Kemajuan Industri Kreatif Berbasis Budaya Lokal dari SDM yang Unggul

Posted by KarimGanas on 15.53 in , ,

Program pengembangan ekonomi kreatif berjalan sejak tahun 2007 di bawah Kementerian Perdagangan dan menjadi salah satu program kerja berkelanjutan Kadin (Kamar Dagang dan Industri). Organisasi tersebut mengemban peran penting dalam pencapaian visi program ekonomi kreatif 2025 yaitu, "Bangsa Indonesia yang berkualitas hidup dan bercitra kreatif di mata dunia".
Berangkat dari visi tersebut organisasi ini kemudian mulai banyak memberi dukungan pada berbagai industri-industri kreatif di berbagai daerah. Salah satu industri yang mendapat dukungan yaitu industri kreatif berbasis budaya lokal.

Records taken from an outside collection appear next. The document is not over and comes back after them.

-- ==== Sys2Proof/Certificates/Slice0/Obligations.lean ====
section
/-! DEFINITION. The statements for the provers. -/

open Sys2Proof Sys2Proof.Machine

/-- R148, R151-R156: `add`, `sub`, `mul`, `mulh`, `mad`, `madh`, `min`, `max`, `abs` and `neg` take 4 clk and write,
in every lane, the exact result narrowed to the type (wrapped, or clamped under `.sat`) with its propagated bound; the
fragment goes on to the next instruction. -/
def Obligations.IntegerArithmeticCompletes : Prop :=
  (∀ h ty sat d a b, RunsFixed (.add h ty sat d a b) h 4 (wr (tyN ty) d ++ rd (tyN ty) a ++ rd (tyN ty) b)
    (laneWrites d ty.w64 (fun x l => intResult x.bt ty sat (tyInt ty (x.i ty a l).x + tyInt ty (x.i ty b l).x)
      (ebAdd (x.i ty a l).b (x.i ty b l).b)))) ∧
  (∀ h ty sat d a b, RunsFixed (.sub h ty sat d a b) h 4 (wr (tyN ty) d ++ rd (tyN ty) a ++ rd (tyN ty) b)
    (laneWrites d ty.w64 (fun x l => intResult x.bt ty sat (tyInt ty (x.i ty a l).x - tyInt ty (x.i ty b l).x)
      (ebAdd (x.i ty a l).b (x.i ty b l).b)))) ∧
  (∀ h ty d a b, RunsFixed (.mul h ty d a b) h 4 (wr (tyN ty) d ++ rd (tyN ty) a ++ rd (tyN ty) b)
    (laneWrites d ty.w64 (fun x l => intResult x.bt ty false (tyInt ty (x.i ty a l).x * tyInt ty (x.i ty b l).x)
      (intProd ty (x.i ty a l) (x.i ty b l))))) ∧
  (∀ h ty d a b, RunsFixed (.mulh h ty d a b) h 4 (wr (tyN ty) d ++ rd (tyN ty) a ++ rd (tyN ty) b)
    (laneWrites d ty.w64 (fun x l =>
      ⟨trunc (tyInt ty (x.i ty a l).x * tyInt ty (x.i ty b l).x / 2 ^ ty.bits) ty.bits,
       computed x.bt (mulHighBound ty (x.i ty a l) (x.i ty b l))⟩))) ∧
  (∀ h ty sat d a b c, RunsFixed (.mad h ty sat d a b c) h 4
    (wr (tyN ty) d ++ rd (tyN ty) a ++ rd (tyN ty) b ++ rd (tyN ty) c)
    (laneWrites d ty.w64 (fun x l => intResult x.bt ty sat
      (tyInt ty (x.i ty a l).x * tyInt ty (x.i ty b l).x + tyInt ty (x.i ty c l).x)
      (ebAdd (intProd ty (x.i ty a l) (x.i ty b l)) (x.i ty c l).b)))) ∧
  (∀ h ty d a b c, RunsFixed (.madh h ty d a b c) h 4
    (wr (tyN ty) d ++ rd (tyN ty) a ++ rd (tyN ty) b ++ rd (tyN ty) c)
    (laneWrites d ty.w64 (fun x l => intResult x.bt ty false
      (tyInt ty (x.i ty a l).x * tyInt ty (x.i ty b l).x / 2 ^ ty.bits + tyInt ty (x.i ty c l).x)
      (ebAdd (mulHighBound ty (x.i ty a l) (x.i ty b l)) (x.i ty c l).b)))) ∧
  (∀ h ty d a b, RunsFixed (.min h ty d a b) h 4 (wr (tyN ty) d ++ rd (tyN ty) a ++ rd (tyN ty) b)
    (laneWrites d ty.w64 (fun x l =>
      ⟨if tyInt ty (x.i ty b l).x < tyInt ty (x.i ty a l).x then (x.i ty b l).x else (x.i ty a l).x,
       computed x.bt (ebMax (x.i ty a l).b (x.i ty b l).b)⟩))) ∧
  (∀ h ty d a b, RunsFixed (.max h ty d a b) h 4 (wr (tyN ty) d ++ rd (tyN ty) a ++ rd (tyN ty) b)
    (laneWrites d ty.w64 (fun x l =>
      ⟨if tyInt ty (x.i ty a l).x < tyInt ty (x.i ty b l).x then (x.i ty b l).x else (x.i ty a l).x,
       computed x.bt (ebMax (x.i ty a l).b (x.i ty b l).b)⟩))) ∧
  (∀ h ty sat d a, RunsFixed (.abs h ty sat d a) h 4 (wr (tyN ty) d ++ rd (tyN ty) a)
    (laneWrites d ty.w64 (fun x l => intResult x.bt ty sat (tyInt ty (x.i ty a l).x).natAbs (x.i ty a l).b))) ∧
  (∀ h ty sat d a, RunsFixed (.neg h ty sat d a) h 4 (wr (tyN ty) d ++ rd (tyN ty) a)
    (laneWrites d ty.w64 (fun x l => intResult x.bt ty sat (-(tyInt ty (x.i ty a l).x)) (x.i ty a l).b)))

SDM Unggul sebagai Penggerak Industri Berbasis Budaya Lokal

Industri berbasis budaya lokal atau kearifan lokal merupakan bentuk pengoptimalan potensi lokal tiap daerah. SDM (Sumber Daya Manusia) yang unggul dan kreatif akan menjadikan peluang ekonomi untuk Berbagai potensi lokal yang ada di daerah mereka masing-masing.
Berbicara mengenai SDM unggul pastinya terdapat kriteria tertentu hingga dapat dikategorikan sebagai SDM yang unggul dan berkualitas. SDM yang unggul akan selalu dibutuhkan dalam pengembangan industri-industri kreatif. Pasalnya, SDM yang unggul akan selalu punya ide-ide baru dan selalu berpikir inovatif.
Mereka selalu punya target yang akan dicapai serta tekun dan tidak gampang menyerah hingga menemukan atau menciptakan sesuatu yang bersifat positif dan membawa manfaat untuk masyarakat. Olehnya itu, perusahaan maupun industri perlu merekrut SDM yang unggul untuk kemajuan berbagai bidang.
Kadin Indonesia bekerjasama dengan Bekraf melalui Badan Inovasi Teknologi Startup menentukan kriteria untuk menjaring SDM unggul untuk mengikuti program ekonomi kreatif. Dimana nantinya mereka akan mendapat pembinaan dan bantuan dalam berbagai hal seperti melakukan riset, permodalan, strategi pemasaran, dan lain sebagainya.
Khusus untuk industri kreatif, SDM unggul sangat dibutuhkan dalam pengembangan serta inovasi pemanfaatan potensi lokal dan budaya tiap daerah. Budaya tidak hanya terkait dengan kesenian yang ada di berbagai daerah. Kebiasaan berpakaian serta makanan khas suatu daerah bisa dijadikan produk yang dapat bernilai jual tinggi.
Misalnya di daerah yang terkenal dengan wisata baharinya seperti di Sulawesi Utara, pemuda produktif yang merupakan SDM unggul bisa mengembangkan kerajinan tangan dari limbah kulit kerang, memproduksi kain atau pakaian bertemakan kekayaan bahari, dan berbagai aksesoris bernilai seni dan daya jual yang tinggi.
Selain produk kerajinan tangan, inovasi di bidang tekstil juga telah banyak dilakukan oleh SDM Kita. Kain tradisional daerah ternyata bisa dipadukan dengan limbah kantong plastik sehingga menghasilkan produk berupa tas serbaguna. Produk ini sudah menembus pasar internasional, artinya peluang bagi industri kreatif berbasis budaya lokal sangat terbuka luas.

Dukungan untuk Indonesia pada Industri Berbasis Budaya Lokal

Industri kreatif yang masih berskala kecil tentunya perlu dukungan pemerintah setempat untuk permodalan serta strategi pemasarannya, di sinilah organisasi Kadin memainkan peran penting demi majunya industri ekonomi kreatif.
Peluang ekonomi ini didukung penuh oleh Kamar Dagang Indonesia serta Badan Ekonomi Kreatif melalui kerjasama dengan berbagai perusahaan mitra seperti Telkomsel, Mastel, Smart FM, LinkAja, EndorsMe, dan lain sebagainya.
Tidak hanya itu, Kadin juga melanjutkan kerjasama dengan KEK (Kawasan Ekonomi Khusus) sebagai usaha mempercepat pengembangan KEK, meningkatkan daya tarik investasi yang salah satunya lewat industri kreatif, serta untuk meningkatkan nilai investasi.
Sekarang kamu sudah mengetahui dukungan Kadin pada industri kreatif berbasis lokal. Jadi, jika kamu memiliki ide kreatif dalam memanfaatkan potensi daerah tempat tinggalmu, kamu memiliki peluang yang besar untuk bisa mengembangkan usahamu untuk bisa masuk ke pasar nasional maupun internasional.